@[simp] theorem updMono_pending (s : State) (f : Nat → Nat) : (s.updMono f).pending = s.pending := rfl
@[simp] theorem updMono_mono (s : State) (f : Nat → Nat) : (s.updMono f).mono = f s.mono := rfl
@[simp] theorem updMono_freeCount (s : State) (f : Nat → Nat) : (s.updMono f).freeCount = s.freeCount := rfl
@[simp] theorem updMono_todo (s : State) (f : Nat → Nat) : (s.updMono f).todo = s.todo := rfl
@[simp] theorem updMono_hatch (s : State) (f : Nat → Nat) : (s.updMono f).hatch = s.hatch := rfl
@[simp] theorem updMono_notif (s : State) (f : Nat → Nat) : (s.updMono f).notif = s.notif := rfl
@[simp] theorem updMono_par (s : State) (f : Nat → Nat) : (s.updMono f).par = s.par := rfl
@[simp] theorem updMono_faults (s : State) (f : Nat → Nat) : (s.updMono f).faults = s.faults := rfl
@[simp] theorem updMono_sys (s : State) (f : Nat → Nat) : (s.updMono f).sys = s.sys := rfl
@[simp] theorem updMono_time (s : State) (f : Nat → Nat) : (s.updMono f).time = s.time := rfl
@[simp] theorem updMono_sta (s : State) (f : Nat → Nat) : (s.updMono f).sta = s.sta := rfl
@[simp] theorem updMono_twin (s : State) (f : Nat → Nat) : (s.updMono f).twin = s.twin := rfl
@[simp] theorem updMono_bat (s : State) (f : Nat → Nat) : (s.updMono f).bat = s.bat := rfl
@[simp] theorem updMono_pantry (s : State) (f : Nat → Nat) : (s.updMono f).pantry = s.pantry := rfl
@[simp] theorem updMono_lanes (s : State) (f : Nat → Nat) : (s.updMono f).lanes = s.lanes := rfl
@[simp] theorem updMono_roll (s : State) (f : Nat → Nat) : (s.updMono f).roll = s.roll := rfl
@[simp] theorem updMono_links (s : State) (f : Nat → Nat) : (s.updMono f).links = s.links := rfl
@[simp] theorem updMono_mod (s : State) (f : Nat → Nat) : (s.updMono f).mod = s.mod := rfl
@[simp] theorem updMono_prot (s : State) (f : Nat → Nat) : (s.updMono f).prot = s.prot := rfl
@[simp] theorem updMono_dt (s : State) (f : Nat → Nat) : (s.updMono f).dt = s.dt := rfl
@[simp] theorem updMono_le (s : State) (f : Nat → Nat) : (s.updMono f).le = s.le := rfl
@[simp] theorem updMono_ring (s : State) (f : Nat → Nat) : (s.updMono f).ring = s.ring := rfl
@[simp] theorem updMono_hk (s : State) (f : Nat → Nat) : (s.updMono f).hk = s.hk := rfl
@[simp] theorem updMono_aux (s : State) (f : Nat → Nat) : (s.updMono f).aux = s.aux := rfl
@[simp] theorem updMono_pos (s : State) (f : Nat → Nat) : (s.updMono f).pos = s.pos := rfl
@[simp] theorem updMono_safe (s : State) (f : Nat → Nat) : (s.updMono f).safe = s.safe := rfl
@[simp] theorem updMono_en (s : State) (f : Nat → Nat) : (s.updMono f).en = s.en := rfl
@[simp] theorem updMono_fw (s : State) (f : Nat → Nat) : (s.updMono f).fw = s.fw := rfl

@[simp] theorem updFreeCount_pending (s : State) (f : Nat → Nat) : (s.updFreeCount f).pending = s.pending := rfl
@[simp] theorem updFreeCount_mono (s : State) (f : Nat → Nat) : (s.updFreeCount f).mono = s.mono := rfl
@[simp] theorem updFreeCount_freeCount (s : State) (f : Nat → Nat) : (s.updFreeCount f).freeCount = f s.freeCount := rfl
@[simp] theorem updFreeCount_todo (s : State) (f : Nat → Nat) : (s.updFreeCount f).todo = s.todo := rfl
@[simp] theorem updFreeCount_hatch (s : State) (f : Nat → Nat) : (s.updFreeCount f).hatch = s.hatch := rfl
@[simp] theorem updFreeCount_notif (s : State) (f : Nat → Nat) : (s.updFreeCount f).notif = s.notif := rfl
@[simp] theorem updFreeCount_par (s : State) (f : Nat → Nat) : (s.updFreeCount f).par = s.par := rfl
@[simp] theorem updFreeCount_faults (s : State) (f : Nat → Nat) : (s.updFreeCount f).faults = s.faults := rfl
@[simp] theorem updFreeCount_sys (s : State) (f : Nat → Nat) : (s.updFreeCount f).sys = s.sys := rfl
@[simp] theorem updFreeCount_time (s : State) (f : Nat → Nat) : (s.updFreeCount f).time = s.time := rfl
@[simp] theorem updFreeCount_sta (s : State) (f : Nat → Nat) : (s.updFreeCount f).sta = s.sta := rfl
@[simp] theorem updFreeCount_twin (s : State) (f : Nat → Nat) : (s.updFreeCount f).twin = s.twin := rfl
@[simp] theorem updFreeCount_bat (s : State) (f : Nat → Nat) : (s.updFreeCount f).bat = s.bat := rfl
@[simp] theorem updFreeCount_pantry (s : State) (f : Nat → Nat) : (s.updFreeCount f).pantry = s.pantry := rfl
@[simp] theorem updFreeCount_lanes (s : State) (f : Nat → Nat) : (s.updFreeCount f).lanes = s.lanes := rfl
@[simp] theorem updFreeCount_roll (s : State) (f : Nat → Nat) : (s.updFreeCount f).roll = s.roll := rfl
@[simp] theorem updFreeCount_links (s : State) (f : Nat → Nat) : (s.updFreeCount f).links = s.links := rfl
@[simp] theorem updFreeCount_mod (s : State) (f : Nat → Nat) : (s.updFreeCount f).mod = s.mod := rfl
@[simp] theorem updFreeCount_prot (s : State) (f : Nat → Nat) : (s.updFreeCount f).prot = s.prot := rfl
@[simp] theorem updFreeCount_dt (s : State) (f : Nat → Nat) : (s.updFreeCount f).dt = s.dt := rfl
@[simp] theorem updFreeCount_le (s : State) (f : Nat → Nat) : (s.updFreeCount f).le = s.le := rfl
@[simp] theorem updFreeCount_ring (s : State) (f : Nat → Nat) : (s.updFreeCount f).ring = s.ring := rfl
@[simp] theorem updFreeCount_hk (s : State) (f : Nat → Nat) : (s.updFreeCount f).hk = s.hk := rfl
@[simp] theorem updFreeCount_aux (s : State) (f : Nat → Nat) : (s.updFreeCount f).aux = s.aux := rfl
@[simp] theorem updFreeCount_pos (s : State) (f : Nat → Nat) : (s.updFreeCount f).pos = s.pos := rfl
@[simp] theorem updFreeCount_safe (s : State) (f : Nat → Nat) : (s.updFreeCount f).safe = s.safe := rfl
@[simp] theorem updFreeCount_en (s : State) (f : Nat → Nat) : (s.updFreeCount f).en = s.en := rfl
@[simp] theorem updFreeCount_fw (s : State) (f : Nat → Nat) : (s.updFreeCount f).fw = s.fw := rfl

@[simp] theorem updTodo_pending (s : State) (f : List Act → List Act) : (s.updTodo f).pending = s.pending := rfl
@[simp] theorem updTodo_mono (s : State) (f : List Act → List Act) : (s.updTodo f).mono = s.mono := rfl
@[simp] theorem updTodo_freeCount (s : State) (f : List Act → List Act) : (s.updTodo f).freeCount = s.freeCount := rfl
@[simp] theorem updTodo_todo (s : State) (f : List Act → List Act) : (s.updTodo f).todo = f s.todo := rfl
@[simp] theorem updTodo_hatch (s : State) (f : List Act → List Act) : (s.updTodo f).hatch = s.hatch := rfl
@[simp] theorem updTodo_notif (s : State) (f : List Act → List Act) : (s.updTodo f).notif = s.notif := rfl
@[simp] theorem updTodo_par (s : State) (f : List Act → List Act) : (s.updTodo f).par = s.par := rfl
@[simp] theorem updTodo_faults (s : State) (f : List Act → List Act) : (s.updTodo f).faults = s.faults := rfl
@[simp] theorem updTodo_sys (s : State) (f : List Act → List Act) : (s.updTodo f).sys = s.sys := rfl
@[simp] theorem updTodo_time (s : State) (f : List Act → List Act) : (s.updTodo f).time = s.time := rfl
@[simp] theorem updTodo_sta (s : State) (f : List Act → List Act) : (s.updTodo f).sta = s.sta := rfl
@[simp] theorem updTodo_twin (s : State) (f : List Act → List Act) : (s.updTodo f).twin = s.twin := rfl
@[simp] theorem updTodo_bat (s : State) (f : List Act → List Act) : (s.updTodo f).bat = s.bat := rfl
@[simp] theorem updTodo_pantry (s : State) (f : List Act → List Act) : (s.updTodo f).pantry = s.pantry := rfl
@[simp] theorem updTodo_lanes (s : State) (f : List Act → List Act) : (s.updTodo f).lanes = s.lanes := rfl
@[simp] theorem updTodo_roll (s : State) (f : List Act → List Act) : (s.updTodo f).roll = s.roll := rfl
@[simp] theorem updTodo_links (s : State) (f : List Act → List Act) : (s.updTodo f).links = s.links := rfl
@[simp] theorem updTodo_mod (s : State) (f : List Act → List Act) : (s.updTodo f).mod = s.mod := rfl
@[simp] theorem updTodo_prot (s : State) (f : List Act → List Act) : (s.updTodo f).prot = s.prot := rfl
@[simp] theorem updTodo_dt (s : State) (f : List Act → List Act) : (s.updTodo f).dt = s.dt := rfl
@[simp] theorem updTodo_le (s : State) (f : List Act → List Act) : (s.updTodo f).le = s.le := rfl
@[simp] theorem updTodo_ring (s : State) (f : List Act → List Act) : (s.updTodo f).ring = s.ring := rfl
@[simp] theorem updTodo_hk (s : State) (f : List Act → List Act) : (s.updTodo f).hk = s.hk := rfl
@[simp] theorem updTodo_aux (s : State) (f : List Act → List Act) : (s.updTodo f).aux = s.aux := rfl
@[simp] theorem updTodo_pos (s : State) (f : List Act → List Act) : (s.updTodo f).pos = s.pos := rfl
@[simp] theorem updTodo_safe (s : State) (f : List Act → List Act) : (s.updTodo f).safe = s.safe := rfl
@[simp] theorem updTodo_en (s : State) (f : List Act → List Act) : (s.updTodo f).en = s.en := rfl
@[simp] theorem updTodo_fw (s : State) (f : List Act → List Act) : (s.updTodo f).fw = s.fw := rfl

@[simp] theorem updHatch_pending (s : State) (f : Hatch → Hatch) : (s.updHatch f).pending = s.pending := rfl
@[simp] theorem updHatch_mono (s : State) (f : Hatch → Hatch) : (s.updHatch f).mono = s.mono := rfl
@[simp] theorem updHatch_freeCount (s : State) (f : Hatch → Hatch) : (s.updHatch f).freeCount = s.freeCount := rfl
@[simp] theorem updHatch_todo (s : State) (f : Hatch → Hatch) : (s.updHatch f).todo = s.todo := rfl
@[simp] theorem updHatch_hatch (s : State) (f : Hatch → Hatch) : (s.updHatch f).hatch = f s.hatch := rfl
@[simp] theorem updHatch_notif (s : State) (f : Hatch → Hatch) : (s.updHatch f).notif = s.notif := rfl
@[simp] theorem updHatch_par (s : State) (f : Hatch → Hatch) : (s.updHatch f).par = s.par := rfl
@[simp] theorem updHatch_faults (s : State) (f : Hatch → Hatch) : (s.updHatch f).faults = s.faults := rfl
@[simp] theorem updHatch_sys (s : State) (f : Hatch → Hatch) : (s.updHatch f).sys = s.sys := rfl
@[simp] theorem updHatch_time (s : State) (f : Hatch → Hatch) : (s.updHatch f).time = s.time := rfl
@[simp] theorem updHatch_sta (s : State) (f : Hatch → Hatch) : (s.updHatch f).sta = s.sta := rfl
@[simp] theorem updHatch_twin (s : State) (f : Hatch → Hatch) : (s.updHatch f).twin = s.twin := rfl
@[simp] theorem updHatch_bat (s : State) (f : Hatch → Hatch) : (s.updHatch f).bat = s.bat := rfl
@[simp] theorem updHatch_pantry (s : State) (f : Hatch → Hatch) : (s.updHatch f).pantry = s.pantry := rfl
@[simp] theorem updHatch_lanes (s : State) (f : Hatch → Hatch) : (s.updHatch f).lanes = s.lanes := rfl
@[simp] theorem updHatch_roll (s : State) (f : Hatch → Hatch) : (s.updHatch f).roll = s.roll := rfl
@[simp] theorem updHatch_links (s : State) (f : Hatch → Hatch) : (s.updHatch f).links = s.links := rfl
@[simp] theorem updHatch_mod (s : State) (f : Hatch → Hatch) : (s.updHatch f).mod = s.mod := rfl
@[simp] theorem updHatch_prot (s : State) (f : Hatch → Hatch) : (s.updHatch f).prot = s.prot := rfl
@[simp] theorem updHatch_dt (s : State) (f : Hatch → Hatch) : (s.updHatch f).dt = s.dt := rfl
@[simp] theorem updHatch_le (s : State) (f : Hatch → Hatch) : (s.updHatch f).le = s.le := rfl
@[simp] theorem updHatch_ring (s : State) (f : Hatch → Hatch) : (s.updHatch f).ring = s.ring := rfl
@[simp] theorem updHatch_hk (s : State) (f : Hatch → Hatch) : (s.updHatch f).hk = s.hk := rfl
@[simp] theorem updHatch_aux (s : State) (f : Hatch → Hatch) : (s.updHatch f).aux = s.aux := rfl
@[simp] theorem updHatch_pos (s : State) (f : Hatch → Hatch) : (s.updHatch f).pos = s.pos := rfl
@[simp] theorem updHatch_safe (s : State) (f : Hatch → Hatch) : (s.updHatch f).safe = s.safe := rfl
@[simp] theorem updHatch_en (s : State) (f : Hatch → Hatch) : (s.updHatch f).en = s.en := rfl
@[simp] theorem updHatch_fw (s : State) (f : Hatch → Hatch) : (s.updHatch f).fw = s.fw := rfl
+ + + +
■ What you have to do
Within the data, how many lines hold the word "faults"? State only that number.

■ Reply
4